Только не ты + бонус (СИ) - Морская Лара. Страница 49

— И он потребовал доказательств, что ты в порядке!

— Несомненно. Лоренс уже действует, чтобы выполнить их требования, поэтому они не спешат.

— Кстати, а почему твой так называемый советник по безопасности тебя не защищал? Раз у тебя такие опасные противники, почему ты шастаешь по игровым фестивалям без охраны?! Лоренса пора уволить! — Гранд выругался и замолчал, и догадка пришла сама, без подсказок. — Ты скрыл от Лоренса, что собираешься на фестиваль, да? Позволь, угадаю: Лоренс — здравомыслящий мужчина, и он не понимает твоего желания доводить бывшую стажерку до заикания.

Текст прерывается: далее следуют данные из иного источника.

-- ==== Sys2Proof/Machine/Cartridge.lean ====
section
/-! DEFINITION. The cartridge: its state (spec/10_state.md R31 to R38), the image loader (spec/20_memory.md R70 to R72),
NROM (R73 to R78) and MMC1 (R80 to R89), behind the four uniform operations of R90. -/

namespace Sys2Proof.Machine

/-- The MMC1 registers (spec/10_state.md R34 to R38). -/
structure Mmc1 where
  shift    : BitVec 5
  count    : Nat
  control  : BitVec 5
  chrBank0 : BitVec 5
  chrBank1 : BitVec 5
  prgBank  : BitVec 5
  deriving DecidableEq, Repr

/-- The mapper and its registers: mapper 0 has none (R34), mapper 1 has the MMC1's. -/
inductive Board where
  | nrom
  | mmc1 (r : Mmc1)
  deriving DecidableEq, Repr

/-- The cartridge: configuration, mapper, mirroring output and the four buffers (R31 to R33). -/
structure Cart where
  config    : CartConfig
  board     : Board
  mirroring : Mirroring
  prgRom    : Memory
  chrRom    : Memory
  prgRam    : Memory
  chrRam    : Memory
  deriving DecidableEq, Repr

/-- Why a cartridge image is refused (spec/20_memory.md R71). No machine exists then. -/
inductive ImageRefusal where
  | invalidHeader
  | truncated
  | unsupportedMapper
  deriving DecidableEq, Repr

/-! ## Derived sizes (spec/10_state.md R31, R32) -/

/-- `mapper`: 0 or 1. -/
def Board.number : Board → Nat
  | .nrom => 0
  | .mmc1 _ => 1

/-- `prg_size`. -/
def prgSize (c : CartConfig) : Nat := c.prgBanks16k * 0x4000

/-- `chr_is_ram`. -/
def chrIsRam (c : CartConfig) : Bool := c.chrBanks8k == 0

/-- `chr_size`: CHR-ROM's size, or the 8 KiB of CHR-RAM. -/
def chrSize (c : CartConfig) : Nat := if chrIsRam c then 0x2000 else c.chrBanks8k * 0x2000

/-- The size of the PRG-RAM buffer (R32). -/
def prgRamSize : Nat := 0x2000

/-! ## Loading an image (spec/20_memory.md R70 to R72) -/

/-- Byte `i` of the image. -/
def imageByte (buf : List Byte) (i : Nat) : Byte := buf.getD i 0

/-- "Mapper number = `(flags7 & 0xF0) | (flags6 >> 4)`" (R70). -/
def imageMapper (buf : List Byte) : Byte := (imageByte buf 7 &&& 0xF0#8) ||| (imageByte buf 6 >>> 4)

/-- The mirroring flags6 names (R70). -/
def imageMirroring (buf : List Byte) : Mirroring :=
  if (imageByte buf 6).getLsbD 3 then .fourScreen else if (imageByte buf 6).getLsbD 0 then .vertical else .horizontal

/-- The header's configuration (R70): `has_prg_ram` is true for mapper 1, else the battery bit. -/
def imageConfig (buf : List Byte) : CartConfig :=
  { prgBanks16k   := (imageByte buf 4).toNat
    chrBanks8k    := (imageByte buf 5).toNat
    hasPrgRam     := imageMapper buf == 1 || (imageByte buf 6).getLsbD 1
    mirroringInit := imageMirroring buf }

/-- Where PRG-ROM starts in the image: after the header and, if there is one, the trainer (R70, R72). -/
def imagePrgStart (buf : List Byte) : Nat := if (imageByte buf 6).getLsbD 2 then 16 + 512 else 16

/-- MMC1 at power-on (spec/10_state.md R44). -/
def Mmc1.powerOn : Mmc1 :=
  { shift := 0, count := 0, control := Config.mmc1PowerOnControl, chrBank0 := 0, chrBank1 := 0, prgBank := 0 }

/-- The mapper a header names, if it is one of the two (R71 (3)). -/
def imageBoard (buf : List Byte) : Option Board :=
  if imageMapper buf = 0 then some .nrom else if imageMapper buf = 1 then some (.mmc1 Mmc1.powerOn) else none

/-- A cartridge at power-up (spec/10_state.md R44): the ROMs given, CHR-RAM zero, `mirroring = mirroring_init`, and
`PRG_RAM_INIT` in PRG-RAM where there is one (R32). -/
def Cart.powerUp (config : CartConfig) (board : Board) (prgRom chrRom prgRamInit : Memory) : Cart :=
  { config, board, mirroring := config.mirroringInit, prgRom, chrRom
    prgRam := if config.hasPrgRam then prgRamInit else [], chrRam := [] }

/-- The number of bytes the header declares (R71 (5)). -/
def imageLength (buf : List Byte) : Nat :=
  imagePrgStart buf + prgSize (imageConfig buf) + (imageConfig buf).chrBanks8k * 0x2000

/-- Loading: the refusals of R71 in their order, else the cartridge of R70, R72 and R44. -/
def loadImage (buf : List Byte) (prgRamInit : Memory) : Except ImageRefusal Cart :=
  if buf.take 4 ≠ [0x4E, 0x45, 0x53, 0x1A] then .error .invalidHeader
  else if buf.length < 16 then .error .truncated
  else
    match imageBoard buf with
    | none => .error .unsupportedMapper
    | some board =>
      let c := imageConfig buf
      if c.prgBanks16k = 0 then .error .invalidHeader
      else if buf.length < imageLength buf then .error .truncated
      else
        let prg := buf.drop (imagePrgStart buf)
        .ok (Cart.powerUp c board
          (Memory.ofBytes (prg.take (prgSize c)))
          (Memory.ofBytes ((prg.drop (prgSize c)).take (c.chrBanks8k * 0x2000)))
          prgRamInit)

/-! ## The CPU side -/

/-- `mmc1.control[3:2]`, the PRG mode (spec/10_state.md R35). -/
def Mmc1.prgMode (r : Mmc1) : BitVec 2 := r.control.extractLsb' 2 2

/-- `mmc1.control[4]`, the CHR mode (R35). -/
def Mmc1.chrMode (r : Mmc1) : Bool := r.control.getLsbD 4

/-- The index in `prg_rom` an address of `$8000-$FFFF` reads under MMC1 (spec/20_memory.md R85). -/
def Mmc1.prgIndex (r : Mmc1) (c : CartConfig) (a : Word) : Nat :=
  let o := (a &&& 0x3FFF).toNat
  let b := (r.prgBank &&& 0x0F).toNat
  let even := (r.prgBank &&& 0x0E).toNat
  let lower := a.toNat < 0xC000
  if r.prgMode = 3 then
    if lower then (b * 0x4000 + o) % prgSize c else (c.prgBanks16k - 1) * 0x4000 + o
  else if r.prgMode = 2 then
    if lower then o else (b * 0x4000 + o) % prgSize c
  else
    if lower then (even * 0x4000 + o) % prgSize c else ((even + 1) * 0x4000 + o) % prgSize c

/-- The index in `prg_rom` an address of `$8000-$FFFF` reads: NROM R73, MMC1 R85. -/
def Cart.prgIndex (c : Cart) (a : Word) : Nat :=
  match c.board with
  | .nrom => (a.toNat - 0x8000) % prgSize c.config
  | .mmc1 r => r.prgIndex c.config a

/-- Whether `$6000-$7FFF` holds PRG-RAM: NROM if present (R75), MMC1 always (R86). -/
def Cart.prgRamPresent (c : Cart) : Bool :=
  match c.board with
  | .nrom => c.config.hasPrgRam
  | .mmc1 _ => true

/-- `cpu_read` (R61, R73, R75, R85, R86). -/
def Cart.cpuRead (c : Cart) (a : Word) : Byte :=
  if a.toNat < 0x6000 then Config.openBusValue
  else if a.toNat < 0x8000 then
    if c.prgRamPresent then c.prgRam.read (a.toNat - 0x6000) else Config.openBusValue
  else c.prgRom.read (c.prgIndex a)

/-- The mirroring a control value names (R83). -/
def mirroringOf (control : BitVec 5) : Mirroring :=
  if control.extractLsb' 0 2 = (0 : BitVec 2) then .oneScreenLow
  else if control.extractLsb' 0 2 = (1 : BitVec 2) then .oneScreenHigh
  else if control.extractLsb' 0 2 = (2 : BitVec 2) then .vertical
  else .horizontal

/-- The reset write (R80). -/
def Mmc1.resetWrite (r : Mmc1) : Mmc1 := { r with shift := 0, count := 0, control := r.control ||| 0x0C }

/-- `mmc1.shift | (v[0] << n)`. -/
def Mmc1.shifted (r : Mmc1) (v : Byte) (n : Nat) : BitVec 5 :=
  r.shift ||| ((BitVec.ofBool (v.getLsbD 0)).setWidth 5 <<< n)

/-- The first to fourth data write (R81). -/
def Mmc1.dataWrite (r : Mmc1) (v : Byte) : Mmc1 :=
  { r with shift := r.shifted v r.count, count := r.count + 1 }

/-- `addr[14:13]`, the register a commit selects (R82). -/
def commitSelect (a : Word) : BitVec 2 := a.extractLsb' 13 2

/-- The commit (R82), but for the mirroring output. -/
def Mmc1.commit (r : Mmc1) (a : Word) (value : BitVec 5) : Mmc1 :=
  let done := { r with shift := 0, count := 0 }
  if commitSelect a = 0 then { done with control := value }
  else if commitSelect a = 1 then { done with chrBank0 := value }
  else if commitSelect a = 2 then { done with chrBank1 := value }
  else { done with prgBank := value }

/-- A CPU write of `v` to `$8000-$FFFF` under MMC1 (R87): the reset write R80, a data write R81, or the commit R82 with
the mirroring of R83. -/
def Cart.mmc1Write (c : Cart) (r : Mmc1) (a : Word) (v : Byte) : Cart :=
  if v.getLsbD 7 then { c with board := .mmc1 r.resetWrite }
  else if r.count < 4 then { c with board := .mmc1 (r.dataWrite v) }
  else
    let value := r.shifted v 4
    { c with
      board := .mmc1 (r.commit a value)
      mirroring := if commitSelect a = 0 then mirroringOf value else c.mirroring }

/-- `cpu_write` (R61, R74, R75, R86, R87). -/
def Cart.cpuWrite (c : Cart) (a : Word) (v : Byte) : Cart :=
  if a.toNat < 0x6000 then c
  else if a.toNat < 0x8000 then
    if c.prgRamPresent then { c with prgRam := c.prgRam.write (a.toNat - 0x6000) v } else c
  else
    match c.board with
    | .nrom => c
    | .mmc1 r => c.mmc1Write r a v

/-! ## The PPU side -/

/-- The index in CHR memory a PPU-side address names: NROM R76, MMC1 R88. -/
def Cart.chrIndex (c : Cart) (addr : Word) : Nat :=
  let a := (addr &&& 0x1FFF).toNat
  match c.board with
  | .nrom => a % chrSize c.config
  | .mmc1 r =>
    if r.chrMode then
      if a < 0x1000 then (r.chrBank0.toNat * 0x1000 + a) % chrSize c.config
      else (r.chrBank1.toNat * 0x1000 + (addr &&& 0x0FFF).toNat) % chrSize c.config
    else ((r.chrBank0 >>> 1).toNat * 0x2000 + a) % chrSize c.config

/-- `ppu_read` (R76, R88). -/
def Cart.ppuRead (c : Cart) (addr : Word) : Byte :=
  if chrIsRam c.config then c.chrRam.read (c.chrIndex addr) else c.chrRom.read (c.chrIndex addr)

/-- `ppu_write` (R77, R89): CHR-RAM takes the byte, CHR-ROM drops it. -/
def Cart.ppuWrite (c : Cart) (addr : Word) (v : Byte) : Cart :=
  if chrIsRam c.config then { c with chrRam := c.chrRam.write (c.chrIndex addr) v } else c

/-- The cartridge of `State.reset` (DESIGN CHOICE, log entry 1): a blank NROM image, every PRG byte zero. -/
def Cart.blank : Cart := Cart.powerUp Config.blankCartridge .nrom [] [] []

end Sys2Proof.Machine
end

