-- ==== Sys2Proof/Machine/Core.lean ====
section
/-! DEFINITION. The machine as the host takes it. -/

def Sys2Proof.core : Host.Core :=
  { State := Sys2Proof.Machine.State, Fault := Sys2Proof.Machine.Fault, Refusal := Sys2Proof.Machine.Refusal,
    step := Sys2Proof.Machine.step, reset := Sys2Proof.Machine.State.reset }
end

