-- ==== Sys2Proof/Laws/Flags.lean ====
section
/-! SUPPORT. What each flag computation leaves in each flag, and the bits of P it keeps. -/

namespace Sys2Proof.Machine

/-- Every bit of P after one is set. -/
theorem setBit_getLsbD (i j : Nat) (b : Bool) (p : Byte) (h : i < 8) :
    (setBit i b p).getLsbD j = if j = i then b else p.getLsbD j := by
  unfold setBit
  by_cases hj : j < 8
  · cases b <;> by_cases e : j = i <;>
      simp [e, hj, h] <;> omega
  · have e : j ≠ i := by omega
    simp [e, BitVec.getLsbD_of_ge _ _ (Nat.le_of_not_lt hj)]

/-- Setting a bit keeps every bit of a mask that leaves it out. -/
theorem setBit_and (i : Nat) (b : Bool) (p m : Byte) (h : i < 8) (hm : m.getLsbD i = false) :
    setBit i b p &&& m = p &&& m := by
  apply BitVec.eq_of_getLsbD_eq
  intro j _
  simp only [BitVec.getLsbD_and, setBit_getLsbD i j b p h]
  split
  next e => subst e; simp [hm]
  · rfl

/-! ## One flag set -/

@[simp] theorem flagN_setN (b : Bool) (p : Byte) : flagN (setN b p) = b := by
  rw [flagN, setN, setBit_getLsbD _ _ _ _ (by omega)]; rfl

@[simp] theorem flagV_setN (b : Bool) (p : Byte) : flagV (setN b p) = flagV p := by
  rw [flagV, setN, setBit_getLsbD _ _ _ _ (by omega)]; rfl

@[simp] theorem flagD_setN (b : Bool) (p : Byte) : flagD (setN b p) = flagD p := by
  rw [flagD, setN, setBit_getLsbD _ _ _ _ (by omega)]; rfl

@[simp] theorem flagI_setN (b : Bool) (p : Byte) : flagI (setN b p) = flagI p := by
  rw [flagI, setN, setBit_getLsbD _ _ _ _ (by omega)]; rfl

@[simp] theorem flagZ_setN (b : Bool) (p : Byte) : flagZ (setN b p) = flagZ p := by
  rw [flagZ, setN, setBit_getLsbD _ _ _ _ (by omega)]; rfl

@[simp] theorem flagC_setN (b : Bool) (p : Byte) : flagC (setN b p) = flagC p := by
  rw [flagC, setN, setBit_getLsbD _ _ _ _ (by omega)]; rfl

@[simp] theorem flagN_setV (b : Bool) (p : Byte) : flagN (setV b p) = flagN p := by
  rw [flagN, setV, setBit_getLsbD _ _ _ _ (by omega)]; rfl

@[simp] theorem flagV_setV (b : Bool) (p : Byte) : flagV (setV b p) = b := by
  rw [flagV, setV, setBit_getLsbD _ _ _ _ (by omega)]; rfl

@[simp] theorem flagD_setV (b : Bool) (p : Byte) : flagD (setV b p) = flagD p := by
  rw [flagD, setV, setBit_getLsbD _ _ _ _ (by omega)]; rfl

@[simp] theorem flagI_setV (b : Bool) (p : Byte) : flagI (setV b p) = flagI p := by
  rw [flagI, setV, setBit_getLsbD _ _ _ _ (by omega)]; rfl

@[simp] theorem flagZ_setV (b : Bool) (p : Byte) : flagZ (setV b p) = flagZ p := by
  rw [flagZ, setV, setBit_getLsbD _ _ _ _ (by omega)]; rfl

@[simp] theorem flagC_setV (b : Bool) (p : Byte) : flagC (setV b p) = flagC p := by
  rw [flagC, setV, setBit_getLsbD _ _ _ _ (by omega)]; rfl

@[simp] theorem flagN_setD (b : Bool) (p : Byte) : flagN (setD b p) = flagN p := by
  rw [flagN, setD, setBit_getLsbD _ _ _ _ (by omega)]; rfl

@[simp] theorem flagV_setD (b : Bool) (p : Byte) : flagV (setD b p) = flagV p := by
  rw [flagV, setD, setBit_getLsbD _ _ _ _ (by omega)]; rfl

@[simp] theorem flagD_setD (b : Bool) (p : Byte) : flagD (setD b p) = b := by
  rw [flagD, setD, setBit_getLsbD _ _ _ _ (by omega)]; rfl

@[simp] theorem flagI_setD (b : Bool) (p : Byte) : flagI (setD b p) = flagI p := by
  rw [flagI, setD, setBit_getLsbD _ _ _ _ (by omega)]; rfl

@[simp] theorem flagZ_setD (b : Bool) (p : Byte) : flagZ (setD b p) = flagZ p := by
  rw [flagZ, setD, setBit_getLsbD _ _ _ _ (by omega)]; rfl

@[simp] theorem flagC_setD (b : Bool) (p : Byte) : flagC (setD b p) = flagC p := by
  rw [flagC, setD, setBit_getLsbD _ _ _ _ (by omega)]; rfl

@[simp] theorem flagN_setI (b : Bool) (p : Byte) : flagN (setI b p) = flagN p := by
  rw [flagN, setI, setBit_getLsbD _ _ _ _ (by omega)]; rfl

@[simp] theorem flagV_setI (b : Bool) (p : Byte) : flagV (setI b p) = flagV p := by
  rw [flagV, setI, setBit_getLsbD _ _ _ _ (by omega)]; rfl

@[simp] theorem flagD_setI (b : Bool) (p : Byte) : flagD (setI b p) = flagD p := by
  rw [flagD, setI, setBit_getLsbD _ _ _ _ (by omega)]; rfl

@[simp] theorem flagI_setI (b : Bool) (p : Byte) : flagI (setI b p) = b := by
  rw [flagI, setI, setBit_getLsbD _ _ _ _ (by omega)]; rfl

@[simp] theorem flagZ_setI (b : Bool) (p : Byte) : flagZ (setI b p) = flagZ p := by
  rw [flagZ, setI, setBit_getLsbD _ _ _ _ (by omega)]; rfl

@[simp] theorem flagC_setI (b : Bool) (p : Byte) : flagC (setI b p) = flagC p := by
  rw [flagC, setI, setBit_getLsbD _ _ _ _ (by omega)]; rfl

@[simp] theorem flagN_setZ (b : Bool) (p : Byte) : flagN (setZ b p) = flagN p := by
  rw [flagN, setZ, setBit_getLsbD _ _ _ _ (by omega)]; rfl

@[simp] theorem flagV_setZ (b : Bool) (p : Byte) : flagV (setZ b p) = flagV p := by
  rw [flagV, setZ, setBit_getLsbD _ _ _ _ (by omega)]; rfl

@[simp] theorem flagD_setZ (b : Bool) (p : Byte) : flagD (setZ b p) = flagD p := by
  rw [flagD, setZ, setBit_getLsbD _ _ _ _ (by omega)]; rfl

@[simp] theorem flagI_setZ (b : Bool) (p : Byte) : flagI (setZ b p) = flagI p := by
  rw [flagI, setZ, setBit_getLsbD _ _ _ _ (by omega)]; rfl

@[simp] theorem flagZ_setZ (b : Bool) (p : Byte) : flagZ (setZ b p) = b := by
  rw [flagZ, setZ, setBit_getLsbD _ _ _ _ (by omega)]; rfl

@[simp] theorem flagC_setZ (b : Bool) (p : Byte) : flagC (setZ b p) = flagC p := by
  rw [flagC, setZ, setBit_getLsbD _ _ _ _ (by omega)]; rfl

@[simp] theorem flagN_setC (b : Bool) (p : Byte) : flagN (setC b p) = flagN p := by
  rw [flagN, setC, setBit_getLsbD _ _ _ _ (by omega)]; rfl

@[simp] theorem flagV_setC (b : Bool) (p : Byte) : flagV (setC b p) = flagV p := by
  rw [flagV, setC, setBit_getLsbD _ _ _ _ (by omega)]; rfl

@[simp] theorem flagD_setC (b : Bool) (p : Byte) : flagD (setC b p) = flagD p := by
  rw [flagD, setC, setBit_getLsbD _ _ _ _ (by omega)]; rfl

@[simp] theorem flagI_setC (b : Bool) (p : Byte) : flagI (setC b p) = flagI p := by
  rw [flagI, setC, setBit_getLsbD _ _ _ _ (by omega)]; rfl

@[simp] theorem flagZ_setC (b : Bool) (p : Byte) : flagZ (setC b p) = flagZ p := by
  rw [flagZ, setC, setBit_getLsbD _ _ _ _ (by omega)]; rfl

@[simp] theorem flagC_setC (b : Bool) (p : Byte) : flagC (setC b p) = b := by
  rw [flagC, setC, setBit_getLsbD _ _ _ _ (by omega)]; rfl

theorem setN_and (b : Bool) (p m : Byte) (h : m.getLsbD 7 = false) : setN b p &&& m = p &&& m :=
  setBit_and 7 b p m (by omega) h

theorem setV_and (b : Bool) (p m : Byte) (h : m.getLsbD 6 = false) : setV b p &&& m = p &&& m :=
  setBit_and 6 b p m (by omega) h

theorem setD_and (b : Bool) (p m : Byte) (h : m.getLsbD 3 = false) : setD b p &&& m = p &&& m :=
  setBit_and 3 b p m (by omega) h

theorem setI_and (b : Bool) (p m : Byte) (h : m.getLsbD 2 = false) : setI b p &&& m = p &&& m :=
  setBit_and 2 b p m (by omega) h

theorem setZ_and (b : Bool) (p m : Byte) (h : m.getLsbD 1 = false) : setZ b p &&& m = p &&& m :=
  setBit_and 1 b p m (by omega) h

theorem setC_and (b : Bool) (p m : Byte) (h : m.getLsbD 0 = false) : setC b p &&& m = p &&& m :=
  setBit_and 0 b p m (by omega) h

/-! ## Z and N of a result (spec/10_state.md R24) -/

@[simp] theorem flagZ_setZN (v p : Byte) : flagZ (setZN v p) = (v == 0) := by simp [setZN]

@[simp] theorem flagN_setZN (v p : Byte) : flagN (setZN v p) = v.getLsbD 7 := by simp [setZN]

@[simp] theorem flagC_setZN (v p : Byte) : flagC (setZN v p) = flagC p := by simp [setZN]

@[simp] theorem flagV_setZN (v p : Byte) : flagV (setZN v p) = flagV p := by simp [setZN]

@[simp] theorem flagI_setZN (v p : Byte) : flagI (setZN v p) = flagI p := by simp [setZN]

@[simp] theorem flagD_setZN (v p : Byte) : flagD (setZN v p) = flagD p := by simp [setZN]

theorem setZN_and (v p m : Byte) (hN : m.getLsbD 7 = false) (hZ : m.getLsbD 1 = false) :
    setZN v p &&& m = p &&& m := by
  rw [setZN, setN_and _ _ _ hN, setZ_and _ _ _ hZ]

/-! ## The computations of the instruction rules -/

theorem addFlags_and (a v p m : Byte) (hN : m.getLsbD 7 = false) (hV : m.getLsbD 6 = false)
    (hZ : m.getLsbD 1 = false) (hC : m.getLsbD 0 = false) : addFlags a v p &&& m = p &&& m := by
  rw [addFlags, setZN_and _ _ _ hN hZ, setV_and _ _ _ hV, setC_and _ _ _ hC]

theorem compareFlags_and (r v p m : Byte) (hN : m.getLsbD 7 = false) (hZ : m.getLsbD 1 = false)
    (hC : m.getLsbD 0 = false) : compareFlags r v p &&& m = p &&& m := by
  rw [compareFlags, setN_and _ _ _ hN, setZ_and _ _ _ hZ, setC_and _ _ _ hC]

theorem bitFlags_and (a v p m : Byte) (hN : m.getLsbD 7 = false) (hV : m.getLsbD 6 = false)
    (hZ : m.getLsbD 1 = false) : bitFlags a v p &&& m = p &&& m := by
  rw [bitFlags, setZ_and _ _ _ hZ, setV_and _ _ _ hV, setN_and _ _ _ hN]

theorem shiftFlags_and (out : Bool) (r p m : Byte) (hN : m.getLsbD 7 = false) (hZ : m.getLsbD 1 = false)
    (hC : m.getLsbD 0 = false) : shiftFlags out r p &&& m = p &&& m := by
  rw [shiftFlags, setZN_and _ _ _ hN hZ, setC_and _ _ _ hC]

@[simp] theorem flagC_shiftFlags (out : Bool) (r p : Byte) : flagC (shiftFlags out r p) = out := by simp [shiftFlags]

@[simp] theorem flagZ_shiftFlags (out : Bool) (r p : Byte) : flagZ (shiftFlags out r p) = (r == 0) := by
  simp [shiftFlags]

@[simp] theorem flagN_shiftFlags (out : Bool) (r p : Byte) : flagN (shiftFlags out r p) = r.getLsbD 7 := by
  simp [shiftFlags]

@[simp] theorem flagC_compareFlags (r v p : Byte) : flagC (compareFlags r v p) = decide (v ≤ r) := by
  simp [compareFlags]

@[simp] theorem flagZ_compareFlags (r v p : Byte) : flagZ (compareFlags r v p) = (r == v) := by simp [compareFlags]

@[simp] theorem flagN_compareFlags (r v p : Byte) : flagN (compareFlags r v p) = (r - v).getLsbD 7 := by
  simp [compareFlags]

@[simp] theorem flagN_bitFlags (a v p : Byte) : flagN (bitFlags a v p) = v.getLsbD 7 := by simp [bitFlags]

@[simp] theorem flagV_bitFlags (a v p : Byte) : flagV (bitFlags a v p) = v.getLsbD 6 := by simp [bitFlags]

@[simp] theorem flagZ_bitFlags (a v p : Byte) : flagZ (bitFlags a v p) = ((a &&& v) == 0) := by simp [bitFlags]

@[simp] theorem flagC_addFlags (a v p : Byte) : flagC (addFlags a v p) = addCarry a v (flagC p) := by simp [addFlags]

@[simp] theorem flagV_addFlags (a v p : Byte) : flagV (addFlags a v p) = addOverflow a v (flagC p) := by
  simp [addFlags]

@[simp] theorem flagZ_addFlags (a v p : Byte) : flagZ (addFlags a v p) = (addResult a v (flagC p) == 0) := by
  simp [addFlags]

@[simp] theorem flagN_addFlags (a v p : Byte) : flagN (addFlags a v p) = (addResult a v (flagC p)).getLsbD 7 := by
  simp [addFlags]

/-- What a pulled status holds in bits 5 and 4. -/
theorem pulledStatus_and (v : Byte) : pulledStatus v &&& 0x30 = 0x20 := by
  revert v; decide

/-- A pulled pushed status is the status pushed, where bits 5 and 4 are as they must be. -/
theorem pulledStatus_pushedStatus (b : Bool) (p : Byte) (h : p &&& 0x30 = 0x20) :
    pulledStatus (pushedStatus b p) = p := by
  revert b p; decide

end Sys2Proof.Machine
end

Злобное пыхтение Гранда подсказало, что я попала в точку. Похоже, он стыдится своей одержимости, и то радость.

— Ты догадываешься, какие требования предъявили Лоренсу?

— Не надоело лезть в мои дела?

— К сожалению, я приземлилась в самом центре твоих дел! — сказала, поневоле вскипая от негодования. — Причем не по собственной воле.

— Неправда, по собственной. Надо было бросить меня и бежать со стоянки.

— Я бы многое отдала, чтобы… — Я заставила себя замолчать, потому что порой о словах жалеешь сильнее, чем о поступках. — Что будет, если Лоренс не выполнит требования? — задала самый насущный и очень страшный вопрос.

Музыка внезапно прекратилась. В тишине тикали несуществующие часы.

Я слышала мысли Гранда, понимала его без слов. Он не знал ответа.

— Ты собираешься всю ночь болтать? — проворчал недовольно.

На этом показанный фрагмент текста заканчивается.